Microsoft has announced that it is selling its feature phone hardware arm, which operates under the Nokia brand, to Foxconn.
The $350 million deal will see the American company's "entry-level feature phone assets," including 4,500 staff, transferred over to Foxconn subsidiary FIH Mobile Ltd.
As part of the deal, Microsoft will also be transferring the rights to all of its feature phone brands, which would include Nokia.
All of which sounds very dramatic, but actually isn't at all. Microsoft's feature phones only really had a presence in select developing markets, and the company hasn't issued any notable support to its existing devices for almost two years.

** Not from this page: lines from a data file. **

-- ==== Sys2Proof/Tests/Slice0.lean ====
section
/-!
SUPPORT. Tests: operands that a source cannot give are refused, values of the spec's worked examples, and for every statement of
Certificates/Slice0/Obligations.lean states and operands that meet its hypotheses.
-/
namespace Sys2Proof.Tests
set_option Elab.async false
open Sys2Proof Sys2Proof.Machine

/-! ### States and operands -/

/-- The device after boot: the supply up, the reset pins high, the command processor served, queue 0 active. -/
def up : State :=
  modQ (modBo State.reset fun x => { x with rstLow := false, porstLow := false, aonUp := true, ready := true, stage := 3 }) 0
    fun x => { x with mode := .active }

/-- A packet of queue 0 for the station with room for a reply. -/
def pk (l : List Word) : Packet := ⟨0, if l.length ≤ 10 then 0 else 2, 0, 7, BitVec.ofNat 16 (4 * l.length), 0xF003, 0x4000, 0, l, 0⟩

/-- The state that a start leaves. -/
def got (o : Option State) : State := o.getD State.reset

theorem got_eq {o : Option State} (h : o.isSome = true) : o = some (got o) := by
  cases o with
  | none => cases h
  | some t => rfl

theorem pair_eq {α β : Type} {x : α × β} {b : β} (h : x.2 = b) : x = (x.1, b) := by rw [← h]

theorem pair_eq1 {α β : Type} {x : α × β} {a : α} (h : x.1 = a) : x = (a, x.2) := by rw [← h]

/-- Lane n of s is UP and in lock, with nothing to discard. -/
def hears (s : State) (n : Nat) : State := modLane s n fun x => { x with mode := .up, lock := true }

/-- A message as it comes over a lane in Whey coding whose scrambler history is that of a lane at rest. -/
def onWire (l : List (SlabType × List Byte)) : SlabRun :=
  ⟨(l.foldl (fun (a : List Slab × Nat) c => let (w, h) := wireBits false a.2 c.1 c.2; (a.1 ++ [w], h)) ([], 2 ^ 58 - 1)).1, 0, []⟩

/-- A message that one slab holds, and one of several. -/
def oneSlab (t : SlabType) (l : List Byte) : SlabRun := onWire [(t, l)]
def slabs (t : SlabType) (l : List Byte) : SlabRun := onWire (slabsOf false t l)

def inMap : State := modLink (modBr up 0 fun x => { x with nb := 1, split := 1 }) 0 fun x => { x with inMap := true }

It's been exclusively focused on Windows Phone ever since, believe it or not.
It's worth emphasising the point: this is Microsoft's feature phone department we're talking about here, which is completely separate from its Windows 10 Mobile-powered smartphone business.
"Microsoft will continue to develop Windows 10 Mobile and support Lumia phones such as the Lumia 650, Lumia 950 and Lumia 950 XL, and phones from OEM partners like Acer, Alcatel, HP, Trinity and VAIO," reads the company statement.
Which hopefully translates to: "Just hold out for the Surface Phone. It's coming."
Last month it emerged that Microsoft had sold just 2.3 million Lumia phones during its last quarter, representing a 73 percent drop from the previous year.
Are we looking at the beginning of the end for the Lumia brand, and the final traces of Nokia as a mobile hardware company?